Зная размеры интервалов, образующих, например, лидийскую гармонию и правила действия с ними, легко получить математическое выражение этой гаммы, т. е. построить ее пифагоров строй. Приняв частоту нижнего тона за единицу f1 = 1, oнаходим первый тетрахорд: f1 = 1, f2 = 9/8, f3 = 9/8*9/8=81/64, f4=4/3. Второй тетрахорд получается сдвигом первого на квинту: f5 = 3/2fl = 3/2, f6 = 3/2f2 = 27/16, f7 = 3/2f3 = 243/128, f8 = 3/2f4 = 2. Окончательно для интервальных коэффициентов имеем

(6.14)

Это и есть канон Пифагора. По преданию, канон Пифагора впервые нашел практическое применение при настройке лиры легендарного Орфея.

Существовал и другой способ расположения тетрахордов в октаве. Античные теоретики "склеивали" тетрахорды так, что верхний звук одного тетрахорда являлся нижним звуком второго. Тогда дополняющий до октавы тон помещали внизу или наверху такой системы. Если этот тон помещался внизу, то к названию тетрахорда прибавляли приставку гипо-(под-), а если наверху — приставку гипер- (над-). Так получалось еще 6 гармоний, среди которых две пары (гипо-фригийская — гиперлидийская и гиподорийская — гиперфригийская) оказывались совершенно одинаковыми. Отбросив две лишние гаммы, оставалось семь основных ладов. Эти лады имели огромное значение не только в античной музыке, но и через тысячу лет продолжали жить в средневековых ладах, а через две тысячи лет живут в современных натуральных ладах. Правда, средневековые монахи перепутали названия своих ладов в сравнении с античными, что часто порождает различные недоразумения. В таблице 1 собраны все основные античные лады, указан порядок следования в них интервалов, считая, что нижний звук расположен слева, а верхний — справа, приведены их древнегреческие и средневековые названия и указано их наклонение. Разделительный тон обведен кружком.

Таблица 1. Порядок следования интервалов тон (1) и полутон (1/2) в античных ладах (снизу вверх), древнегреческие и средневековые названия ладов и их наклонения

Если вспомнить, что сейчас господствуют только два лада — мажор и минор, то остается только удивляться, насколько утонченным было античное музыкальное сознание.
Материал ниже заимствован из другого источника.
-- ==== Sys2Proof/Tests/Slice0.lean ====
section
/-! SUPPORT. Tests. Expected values come from the spec's worked examples and vectors (95_test_vectors.md, ids S and V), from its opcode
table, or from its rules by hand. Then one witness for each statement that has hypotheses. -/

namespace Sys2Proof.Tests

open Sys2Proof Sys2Proof.Machine

/-! ### Helpers -/

/-- Data memory holding the given bytes. -/
def bytes (l : List (Nat × Byte)) : Memory := l.foldl (fun m c => memWrite 0x00 m c.1 c.2) []

/-- Program RAM holding the given words from word address 0x0100 on. -/
def words (l : List Word) : Memory :=
  (l.zipIdx).foldl (fun m c => wordWrite 0x00 m (0x0100 + BitVec.ofNat 16 c.2) c.1) []

/-- A state in program RAM at word address 0x0100, with the given W, STATUS and data bytes. -/
def st (w status : Byte) (l : List (Nat × Byte)) : State := { State.reset with pc := 0x0100, w := w, status := status, data := bytes l }

/-- The outcome is a next state with the property. -/
def nextWith (p : State → Bool) : Host.Outcome State Fault Refusal → Bool
  | .next t => p t
  | .fault _ => false
  | .refused _ => false

/-- The outcome is this fault. -/
def faultIs (e : Fault) : Host.Outcome State Fault Refusal → Bool
  | .next _ => false
  | .fault x => x == e
  | .refused _ => false

/-- The word runs from the state to a next state with the property. -/
def holds (w : Word) (s : State) (p : State → Bool) : Bool :=
  match decode w with
  | .ok i => nextWith p (exec i s)
  | .error _ => false

/-- The word stops with this fault. -/
def stops (w : Word) (s : State) (e : Fault) : Bool :=
  match decode w with
  | .ok i => faultIs e (exec i s)
  | .error _ => false

/-- A byte of data memory. -/
def at_ (t : State) (a : Nat) : Byte := memRead 0x00 t.data a

theorem exists_next {o : Host.Outcome State Fault Refusal} (h : nextWith (fun _ => true) o = true) : ∃ t, o = .next t := by
  cases o with
  | next t => exact ⟨t, rfl⟩
  | fault e => cases h
  | refused r => cases h

/-! ### Well-formedness: the one check, with an operand it refuses -/

theorem test_wellFormed_refuses_direct_zero : (Instr.movFrW (.direct 0)).wellFormed = false := by decide
theorem test_wellFormed_refuses_direct_zero_bit : (Instr.sbFrBit (.direct 0) 3).wellFormed = false := by decide
theorem test_wellFormed_accepts_bounds :
    (Instr.movFrW (.direct 0x01)).wellFormed = true ∧ (Instr.movFrW (.direct 0xFF)).wellFormed = true ∧
    (Instr.movFrW .indirect).wellFormed = true ∧ (Instr.movFrW (.dpOffset 0)).wellFormed = true ∧
    (Instr.movFrW (.spOffset 127)).wellFormed = true := by decide

/-! ### Decoding: a word of every form, written out from its row of the opcode map (30_encoding.md R108) -/

theorem test_decode_logical :
    decode 0x1699 = .ok (.andFrW (.direct 0x99)) ∧ decode 0x1499 = .ok (.andWFr (.direct 0x99)) ∧
    decode 0x7E0F = .ok (.andWLit 0x0F) ∧ decode 0x1299 = .ok (.orFrW (.direct 0x99)) ∧
    decode 0x1099 = .ok (.orWFr (.direct 0x99)) ∧ decode 0x7D0F = .ok (.orWLit 0x0F) ∧
    decode 0x1A99 = .ok (.xorFrW (.direct 0x99)) ∧ decode 0x1899 = .ok (.xorWFr (.direct 0x99)) ∧
    decode 0x7F0F = .ok (.xorWLit 0x0F) ∧ decode 0x2699 = .ok (.notFr (.direct 0x99)) ∧
    decode 0x2499 = .ok (.notWFr (.direct 0x99)) := by decide
theorem test_decode_add_sub :
    decode 0x1E99 = .ok (.addFrW (.direct 0x99)) ∧ decode 0x1C99 = .ok (.addWFr (.direct 0x99)) ∧
    decode 0x7B12 = .ok (.addWLit 0x12) ∧ decode 0x5E99 = .ok (.addcFrW (.direct 0x99)) ∧
    decode 0x5C99 = .ok (.addcWFr (.direct 0x99)) ∧ decode 0x0A99 = .ok (.subFrW (.direct 0x99)) ∧
    decode 0x0899 = .ok (.subWFr (.direct 0x99)) ∧ decode 0x7AFF = .ok (.subWLit 0xFF) ∧
    decode 0x4A99 = .ok (.subcFrW (.direct 0x99)) ∧ decode 0x4899 = .ok (.subcWFr (.direct 0x99)) ∧
    decode 0x0499 = .ok (.cmpWFr (.direct 0x99)) ∧ decode 0x790F = .ok (.cmpWLit 0x0F) := by decide
theorem test_decode_shift :
    decode 0x0699 = .ok (.clrFr (.direct 0x99)) ∧ decode 0x0E99 = .ok (.decFr (.direct 0x99)) ∧
    decode 0x0C99 = .ok (.decWFr (.direct 0x99)) ∧ decode 0x2A99 = .ok (.incFr (.direct 0x99)) ∧
    decode 0x2899 = .ok (.incWFr (.direct 0x99)) ∧ decode 0x2299 = .ok (.testFr (.direct 0x99)) ∧
    decode 0x3699 = .ok (.rlFr (.direct 0x99)) ∧ decode 0x3499 = .ok (.rlWFr (.direct 0x99)) ∧
    decode 0x3299 = .ok (.rrFr (.direct 0x99)) ∧ decode 0x3099 = .ok (.rrWFr (.direct 0x99)) ∧
    decode 0x3A99 = .ok (.swapFr (.direct 0x99)) ∧ decode 0x3899 = .ok (.swapWFr (.direct 0x99)) ∧
    decode 0x5499 = .ok (.mulsWFr (.direct 0x99)) ∧ decode 0x7375 = .ok (.mulsWLit 0x75) ∧
    decode 0x5099 = .ok (.muluWFr (.direct 0x99)) ∧ decode 0x7275 = .ok (.muluWLit 0x75) ∧
    decode 0x0004 = .ok (.cwdt) := by decide
theorem test_decode_skip :
    decode 0x42F0 = .ok (.cseWFr (.direct 0xF0)) ∧ decode 0x771B = .ok (.cseWLit 0x1B) ∧
    decode 0x40F0 = .ok (.csneWFr (.direct 0xF0)) ∧ decode 0x761B = .ok (.csneWLit 0x1B) ∧
    decode 0x2E18 = .ok (.decszFr (.direct 0x18)) ∧ decode 0x2C99 = .ok (.decszWFr (.direct 0x99)) ∧
    decode 0x4E18 = .ok (.decsnzFr (.direct 0x18)) ∧ decode 0x4C99 = .ok (.decsnzWFr (.direct 0x99)) ∧
    decode 0x3E99 = .ok (.incszFr (.direct 0x99)) ∧ decode 0x3C99 = .ok (.incszWFr (.direct 0x99)) ∧
    decode 0x5A99 = .ok (.incsnzFr (.direct 0x99)) ∧ decode 0x5899 = .ok (.incsnzWFr (.direct 0x99)) ∧
    decode 0x8E99 = .ok (.clrbFrBit (.direct 0x99) 7) ∧ decode 0x9E99 = .ok (.setbFrBit (.direct 0x99) 7) ∧
    decode 0xB00B = .ok (.sbFrBit (.direct 0x0B) 0) ∧ decode 0xA00B = .ok (.snbFrBit (.direct 0x0B) 0) := by decide
theorem test_decode_move_control :
    decode 0x0299 = .ok (.movFrW (.direct 0x99)) ∧ decode 0x2099 = .ok (.movWFr (.direct 0x99)) ∧
    decode 0x7C75 = .ok (.movWLit 0x75) ∧ decode 0x44F0 = .ok (.pushFr (.direct 0xF0)) ∧
    decode 0x74FF = .ok (.pushLit 0xFF) ∧ decode 0x46F0 = .ok (.popFr (.direct 0xF0)) ∧ decode 0xE123 = .ok (.jmp 0x123) ∧
    decode 0xC010 = .ok (.call 0x10) ∧ decode 0x0006 = .ok (.int) ∧ decode 0x0000 = .ok (.nop) ∧ decode 0x0007 = .ok (.ret) ∧
    decode 0x0002 = .ok (.retnp) ∧ decode 0x78F0 = .ok (.retw 0xF0) ∧ decode 0x000C = .ok (.reti 4) := by decide
theorem test_decode_system :
    decode 0x0001 = .ok (.brk) ∧ decode 0x0005 = .ok (.brkx) ∧ decode 0x0003 = .ok (.ferase) ∧ decode 0x001B = .ok (.fread) ∧
    decode 0x001A = .ok (.fwrite) ∧ decode 0x0019 = .ok (.iread) ∧ decode 0x001D = .ok (.ireadi) ∧
    decode 0x0018 = .ok (.iwrite) ∧ decode 0x001C = .ok (.iwritei) ∧ decode 0x7004 = .ok (.loadh 0x04) ∧
    decode 0x718A = .ok (.loadl 0x8A) ∧ decode 0x0012 = .ok (.page 2) ∧ decode 0x01FF = .ok (.speed 0xFF) := by decide
theorem test_decode_operand :
    decode 0x20FF = .ok (.movWFr (.direct 0xFF)) ∧ decode 0x2000 = .ok (.movWFr .indirect) ∧
    decode 0x2108 = .ok (.movWFr (.dpOffset 8)) ∧ decode 0x2188 = .ok (.movWFr (.spOffset 8)) ∧
    decode 0x03FF = .ok (.movFrW (.spOffset 127)) ∧ decode 0x8FFF = .ok (.clrbFrBit (.spOffset 127) 7) := by decide
theorem test_decode_unassigned : (decode 0x001E).isOk = false ∧ (decode 0x00FF).isOk = false ∧ (decode 0x5200).isOk = false ∧
    (decode 0x57FF).isOk = false ∧ (decode 0x6000).isOk = false ∧ (decode 0x6FFF).isOk = false ∧ (decode 0x7500).isOk = false ∧
    (decode 0x75FF).isOk = false := by decide
theorem test_decode_next_to_unassigned : (decode 0x001D).isOk = true ∧ (decode 0x0100).isOk = true ∧ (decode 0x51FF).isOk = true ∧
    (decode 0x5400).isOk = true ∧ (decode 0x5800).isOk = true ∧ (decode 0x5FFF).isOk = true ∧ (decode 0x7000).isOk = true ∧
    (decode 0x74FF).isOk = true ∧ (decode 0x7600).isOk = true := by decide
theorem test_decodeBytes_high_byte_first : decodeBytes [0x7E, 0x0F, 0xAA] = .ok (.andWLit 0x0F, [0xAA]) := by decide
theorem test_decodeBytes_truncated : decodeBytes [0x7E] = .error .truncated := by decide
theorem test_decodeTableWord : decodeTableWord 16 0x1699 = some (.andFrW (.direct 0x99)) ∧ decodeTableWord 16 0x5200 = none := by decide
theorem test_encode_examples : encode (.andFrW (.direct 0x99)) = 0x1699 ∧ encode (.clrbFrBit (.direct 0x99) 7) = 0x8E99 ∧
    encode (.mulsWLit 0x75) = 0x7375 ∧ encode (.page 2) = 0x0012 ∧ encode (.movWFr (.spOffset 8)) = 0x2188 := by decide
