namespace Port
def LG_CFG_EXPECT_MASK : Fld := ⟨0x0A, 0, 15, 0x040, 16, 4, .rw, 15, 1, 0⟩
def LG_CFG_AUTO_NARROW : Fld := ⟨0x0A, 0, 15, 0x040, 14, 1, .rw, 1, 1, 0⟩
def LG_CFG_LANE_FAIL_TIME : Fld := ⟨0x0A, 0, 15, 0x040, 12, 2, .rw, 1, 1, 0⟩
def LG_CFG_SSC_FREQ : Fld := ⟨0x0A, 0, 15, 0x040, 8, 2, .rw, 0, 1, 0⟩
def LG_CFG_SSC_DEPTH : Fld := ⟨0x0A, 0, 15, 0x040, 4, 3, .rw, 0, 1, 0⟩
def LG_CFG_SSC_EN : Fld := ⟨0x0A, 0, 15, 0x040, 3, 1, .rw, 0, 1, 0⟩
def LG_CFG_REFOUT_EN : Fld := ⟨0x0A, 0, 15, 0x040, 2, 1, .rw, 0, 1, 0⟩
def LG_CFG_RATE : Fld := ⟨0x0A, 0, 15, 0x040, 0, 2, .rw, 0, 1, 0⟩
def LG_STAT_REFOUT_OK : Fld := ⟨0x0A, 0, 15, 0x044, 31, 1, .ro, 0, 1, 0⟩
def LG_STAT_RATE_WARN : Fld := ⟨0x0A, 0, 15, 0x044, 30, 1, .ro, 0, 1, 0⟩
def LG_STAT_NARROW_PENDING : Fld := ⟨0x0A, 0, 15, 0x044, 29, 1, .ro, 0, 1, 0⟩
def LG_STAT_WIDTH : Fld := ⟨0x0A, 0, 15, 0x044, 24, 3, .ro, 0, 1, 0⟩
def LG_STAT_ACTIVE_MASK : Fld := ⟨0x0A, 0, 15, 0x044, 16, 4, .ro, 0, 1, 0⟩
def LG_STAT_FAR_MASK : Fld := ⟨0x0A, 0, 15, 0x044, 12, 4, .ro, 0, 1, 0⟩
def LG_STAT_NEAR_MASK : Fld := ⟨0x0A, 0, 15, 0x044, 8, 4, .ro, 0, 1, 0⟩
def LG_STAT_EXCLUDED : Fld := ⟨0x0A, 0, 15, 0x044, 4, 4, .ro, 0, 1, 0⟩
def LINE_BYTES : Fld := ⟨0x0A, 0, 15, 0x048, 0, 20, .rw, 0, 1, 0⟩
def RATE_INFO_DEMAND : Fld := ⟨0x0A, 0, 15, 0x04C, 16, 16, .ro, 0, 1, 0⟩
def RATE_INFO_CAPACITY : Fld := ⟨0x0A, 0, 15, 0x04C, 0, 16, .ro, 0, 1, 0⟩
def LG_CMD_WIDEN : Fld := ⟨0x0A, 0, 15, 0x050, 0, 1, .wo, 0, 1, 0⟩
def NARROW_CNT : Fld := ⟨0x0A, 0, 15, 0x054, 0, 16, .ro, 0, 1, 0⟩
def PORT_CFG_LOCK_TIMEOUT : Fld := ⟨0x0A, 0, 15, 0x060, 8, 8, .rw, 10, 1, 0⟩
def PORT_CFG_AUTO_ID : Fld := ⟨0x0A, 0, 15, 0x060, 1, 1, .rw, 1, 1, 0⟩
def PORT_CFG_TIME_EN : Fld := ⟨0x0A, 0, 15, 0x060, 0, 1, .rw, 1, 1, 0⟩
def RETRY_CFG_RETRY_TIME : Fld := ⟨0x0A, 0, 15, 0x064, 8, 8, .rw, 10, 1, 0⟩
def RETRY_CFG_TX_WINDOW : Fld := ⟨0x0A, 0, 15, 0x064, 0, 6, .rw, 8, 1, 0⟩
def TRIG_CFG_GEN_EN : Fld := ⟨0x0A, 0, 15, 0x068, 31, 1, .rw, 0, 1, 0⟩
def TRIG_CFG_GEN : Fld := ⟨0x0A, 0, 15, 0x068, 24, 4, .rw, 0, 1, 0⟩
def TRIG_CFG_ACTION : Fld := ⟨0x0A, 0, 15, 0x068, 16, 8, .rw, 1, 1, 0⟩
def TRIG_CFG_TRIG_LEAD : Fld := ⟨0x0A, 0, 15, 0x068, 0, 16, .rw, 1000, 1, 0⟩
def TRIG_EXPO_EXPOSURE : Fld := ⟨0x0A, 0, 15, 0x06C, 0, 32, .rw, 0, 1, 0⟩
def DELAY_ASYM : Fld := ⟨0x0A, 0, 15, 0x070, 0, 32, .rw, 0, 1, 0⟩
def PD_STEP_LIMIT : Fld := ⟨0x0A, 0, 15, 0x074, 0, 32, .rw, 131072, 1, 0⟩
def PATH_DELAY : Fld := ⟨0x0A, 0, 15, 0x078, 0, 64, .ro, 0, 1, 0⟩
def D_GOOD : Fld := ⟨0x0A, 0, 15, 0x080, 0, 64, .ro, 0, 1, 0⟩
def OFFSET : Fld := ⟨0x0A, 0, 15, 0x088, 0, 64, .ro, 0, 1, 0⟩
def TIME_CMD_TIME_NOW : Fld := ⟨0x0A, 0, 15, 0x090, 1, 1, .wo, 0, 1, 0⟩
def TIME_CMD_TIME_ACK : Fld := ⟨0x0A, 0, 15, 0x090, 0, 1, .wo, 0, 1, 0⟩
def MGMT_CMD_BUSY : Fld := ⟨0x0A, 0, 15, 0x094, 31, 1, .ro, 0, 1, 0⟩
def MGMT_CMD_STATUS : Fld := ⟨0x0A, 0, 15, 0x094, 24, 4, .ro, 0, 1, 0⟩
def MGMT_CMD_OP : Fld := ⟨0x0A, 0, 15, 0x094, 16, 2, .wo, 0, 1, 0⟩
def MGMT_CMD_COUNT : Fld := ⟨0x0A, 0, 15, 0x094, 0, 9, .rw, 4, 1, 0⟩
def MGMT_ADDR_ADDR : Fld := ⟨0x0A, 0, 15, 0x098, 0, 32, .rw, 0, 1, 0⟩
def LB_CTRL_ACTIVE : Fld := ⟨0x0A, 0, 15, 0x09C, 31, 1, .ro, 0, 1, 0⟩
def LB_CTRL_LB_STATUS : Fld := ⟨0x0A, 0, 15, 0x09C, 28, 3, .ro, 0, 1, 0⟩
def LB_CTRL_MODE : Fld := ⟨0x0A, 0, 15, 0x09C, 16, 2, .rw, 0, 1, 0⟩
def LB_CTRL_DURATION : Fld := ⟨0x0A, 0, 15, 0x09C, 0, 16, .rw, 100, 1, 0⟩
def ID_STAT_ID_VALID : Fld := ⟨0x0A, 0, 15, 0x0A0, 31, 1, .ro, 0, 1, 0⟩
def ID_STAT_ID_BAD : Fld := ⟨0x0A, 0, 15, 0x0A0, 30, 1, .ro, 0, 1, 0⟩
def ID_STAT_RATE_UNSUP : Fld := ⟨0x0A, 0, 15, 0x0A0, 29, 1, .ro, 0, 1, 0⟩
def ID_STAT_LANES_MISMATCH : Fld := ⟨0x0A, 0, 15, 0x0A0, 28, 1, .ro, 0, 1, 0⟩
def CNT_A_CRC_ERR_CNT : Fld := ⟨0x0A, 0, 15, 0x0A4, 16, 16, .ro, 0, 1, 0⟩
def CNT_A_CAM_DROP_CNT : Fld := ⟨0x0A, 0, 15, 0x0A4, 0, 16, .ro, 0, 1, 0⟩
def CNT_B_TRIG_LATE_CNT : Fld := ⟨0x0A, 0, 15, 0x0A8, 16, 16, .ro, 0, 1, 0⟩
def CNT_B_CAM_TRIG_LATE_CNT : Fld := ⟨0x0A, 0, 15, 0x0A8, 0, 16, .ro, 0, 1, 0⟩
def CNT_C_RETRY_CNT : Fld := ⟨0x0A, 0, 15, 0x0AC, 16, 16, .ro, 0, 1, 0⟩
def CNT_C_OOS_CNT : Fld := ⟨0x0A, 0, 15, 0x0AC, 0, 16, .ro, 0, 1, 0⟩
def CNT_D_TIME_LOST_CNT : Fld := ⟨0x0A, 0, 15, 0x0B0, 16, 16, .ro, 0, 1, 0⟩
def CNT_D_UNKNOWN_CNT : Fld := ⟨0x0A, 0, 15, 0x0B0, 0, 16, .ro, 0, 1, 0⟩
def CNT_E_TRIG_ABANDON_CNT : Fld := ⟨0x0A, 0, 15, 0x0B4, 16, 16, .ro, 0, 1, 0⟩
def CNT_E_LB_ERR_CNT : Fld := ⟨0x0A, 0, 15, 0x0B4, 0, 16, .ro, 0, 1, 0⟩
def CNT_CMD_CLR_CNT : Fld := ⟨0x0A, 0, 15, 0x0B8, 0, 1, .wo, 0, 1, 0⟩
def MGMT_DATA : Fld := ⟨0x0A, 0, 15, 0x100, 0, 32, .rw, 0, 64, 4⟩
def STAT_LINK_UP : Fld := ⟨0x0A, 0, 15, 0x010, 25, 1, .ro, 0, 1, 0⟩
def STAT_NOLOCK : Fld := ⟨0x0A, 0, 15, 0x010, 24, 1, .ro, 0, 1, 0⟩
def STAT_TIME_VALID : Fld := ⟨0x0A, 0, 15, 0x010, 23, 1, .ro, 0, 1, 0⟩
def STAT_TIME_SUSPECT : Fld := ⟨0x0A, 0, 15, 0x010, 22, 1, .ro, 0, 1, 0⟩
def STAT_PD_STEP_PENDING : Fld := ⟨0x0A, 0, 15, 0x010, 21, 1, .ro, 0, 1, 0⟩
def STAT_LB_ACTIVE : Fld := ⟨0x0A, 0, 15, 0x010, 20, 1, .ro, 0, 1, 0⟩
def STAT_MGMT_BUSY : Fld := ⟨0x0A, 0, 15, 0x010, 19, 1, .ro, 0, 1, 0⟩
def STAT_SYNC_PENDING : Fld := ⟨0x0A, 0, 15, 0x010, 18, 1, .ro, 0, 1, 0⟩
def STAT_CTRL_OUT : Fld := ⟨0x0A, 0, 15, 0x010, 12, 6, .ro, 0, 1, 0⟩
abbrev E_NARROWED : Nat := 27
abbrev E_RATE_WARN : Nat := 26
abbrev E_WIDENED : Nat := 25
abbrev E_REFOUT_FAULT : Nat := 24
abbrev E_LINK_UP : Nat := 23
abbrev E_LINK_DOWN : Nat := 22
abbrev E_NOLOCK : Nat := 21
abbrev E_DESKEW_ERR : Nat := 20
abbrev E_COMMA_ERR : Nat := 19
abbrev E_CRC_ERR : Nat := 18
abbrev E_UNKNOWN_PKT : Nat := 17
abbrev E_CAM_DROP : Nat := 16
abbrev E_TRIG_LATE : Nat := 15
abbrev E_CAM_TRIG_LATE : Nat := 14
abbrev E_MGMT_DONE : Nat := 13
abbrev E_PD_STEP : Nat := 12
abbrev E_TIME_STALE : Nat := 11
abbrev E_TIME_VALID : Nat := 10
abbrev E_ID_DONE : Nat := 9
abbrev E_ID_CHANGE : Nat := 8
abbrev E_LB_DONE : Nat := 7
abbrev F_PORT_NARROWED : Nat := 31
abbrev F_PORT_LANES_LOST : Nat := 30
abbrev F_REFOUT_FAIL : Nat := 29
abbrev F_HS_WDOG : Nat := 28
abbrev F_RB_SBE : Nat := 27
abbrev F_RB_DBE : Nat := 26
abbrev F_RETRY_EXHAUSTED : Nat := 25
abbrev F_CREDIT_VIOL : Nat := 24
end Port
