-- ==== Sys2Proof/Machine/Modules.lean ====
section
/-!
DEFINITION. The Module Directory (R535, R536): what is attached, from the identity records.
The log's entry 32 of notes/assumptions names what is DEDUCED or a DESIGN CHOICE here, and marks each.
-/

namespace Sys2Proof.Machine

/-- Word w of entry i. -/
def Dev.mdWord (d : Dev) (i w : Nat) : Nat := d.rd Md.ENTRY 0 (32 * i + w)

/-- Rewrite words 0 to 24 of an entry from a list of bytes and MD_STAT. -/
def Dev.mdSet (d : Dev) (i stat : Nat) (body : List Nat) : Dev :=
  (List.range 24).foldl (fun d w => d.wr Md.ENTRY 0 (le body (4 * w) 4) (32 * i + w + 1)) (d.wr Md.ENTRY 0 stat (32 * i))

/-- The identity bytes of an entry: MODEL and SERIAL. -/
def Dev.mdIdent (d : Dev) (i : Nat) : List Nat := (List.range 12).map (fun w => d.mdWord i (w + 2))

/-- Post a record to entry i: KIND, whether it is valid, MISMATCH, and the bytes from VENDOR on (R535, R536). -/
def Dev.mdPost (d : Dev) (i kind : Nat) (valid mismatch : Bool) (body : List Nat) : Dev :=
  let old := d.mdWord i 0
  let ident := d.mdIdent i
  let stat := bitOf old 31 * 2 ^ 31 + b2n valid * 2 ^ 30 + b2n (!valid) * 2 ^ 29 + b2n mismatch * 2 ^ 28 +
    kind * 2 ^ 16 + (old + 1) % 2 ^ 16
  let d := d.mdSet i stat body
  if bits old 29 2 = bits stat 29 2 ∧ d.mdIdent i = ident then d else d.evt 3 0 i

/-- PRESENT of entry i; the identity fields keep the last record read (R536). -/
def Dev.mdPresent (d : Dev) (i : Nat) (p : Bool) : Dev :=
  let old := d.mdWord i 0
  if old.testBit 31 = p then d
  else (d.wr Md.ENTRY 0 (b2n p * 2 ^ 31 + old % 2 ^ 31) (32 * i)).evt 3 0 i

/-- The body of a camera entry. -/
def mdCamera (bs : List Nat) : List Nat :=
  sl bs 12 3 ++ [0] ++ sl bs 16 48 ++ sl bs 64 4 ++ zeros 8 ++ sl bs 68 4 ++ sl bs 72 4 ++ sl bs 84 4 ++ sl bs 92 4 ++
    sl bs 80 4 ++ sl bs 104 4 ++ sl bs 96 4 ++ sl bs 100 1 ++ zeros 3

end Sys2Proof.Machine
end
Каждый лад греки наполняли определенным этико-эстетическим содержанием, его "этосом", устанавливая ясную связь между музыкальными образами и состояниями души. Музыке приписывали магические и даже врачебные Функции, но особенное значение придавалось музыке как средству воспитания.

Пляшущая менада. Рельеф

Так, развивая в работе "Государство" теорию идеального государства, Платон исключительное значение придает воспитательной роли музыки. Примечательно, что здесь Платон перекликается с другим выдающимся мыслителем, жившим на другом конце Земли за двести лет до Платона,- древнекитайским философом Конфуцием (ок. 551-479 гг. до н. э.), сказавшим: "Если хотите знать, как страна управляется и какова ее нравственность — прислушайтесь к ее музыке". Платон для мирной жизни оставляет один строгий дорийский лад, считая его подлинно греческим, мужественным, деятельным. Для чрезвычайного события, каковым, например, является война, Платон оставляет фригийский лад как наиболее страстный. Лидийский же лад он называет печальным, погребальным, соответствующим женской, а не мужской психике и потому неуместным в идеальном государстве. Остальные лады как слишком утонченные Платон также отбрасывает, неукоснительно проводя в воспитании принцип строгости и простоты. Безусловно, это не означает, что Платон плохо разбирался в музыке. Напротив, в музыке он находил чистый и возвышенный, "платонический" идеал прекрасного, идеал, лишенный вычурности, размягченности, грубых и разнузданных страстей.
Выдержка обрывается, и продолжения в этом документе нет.